(Data extract)
-- ==== Sys2Proof/Machine/Core.lean ====
section
/-! DEFINITION. The machine as the host's interface takes it. -/

def Sys2Proof.core : Host.Core :=
  { State := Sys2Proof.Machine.State
    Fault := Sys2Proof.Machine.Fault
    Refusal := Sys2Proof.Machine.Refusal
    step := Sys2Proof.Machine.step
    reset := Sys2Proof.Machine.State.reset }
end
(End Data extract)
About this exercise → Copy out the entries. Leave every line exactly as it is.

Response to the task →
-- ==== Sys2Proof/Machine/Core.lean ====
section
/-! DEFINITION. The machine as the host's interface takes it. -/

def Sys2Proof.core : Host.Core :=
  { State := Sys2Proof.Machine.State
    Fault := Sys2Proof.Machine.Fault
    Refusal := Sys2Proof.Machine.Refusal
    step := Sys2Proof.Machine.step
    reset := Sys2Proof.Machine.State.reset }
end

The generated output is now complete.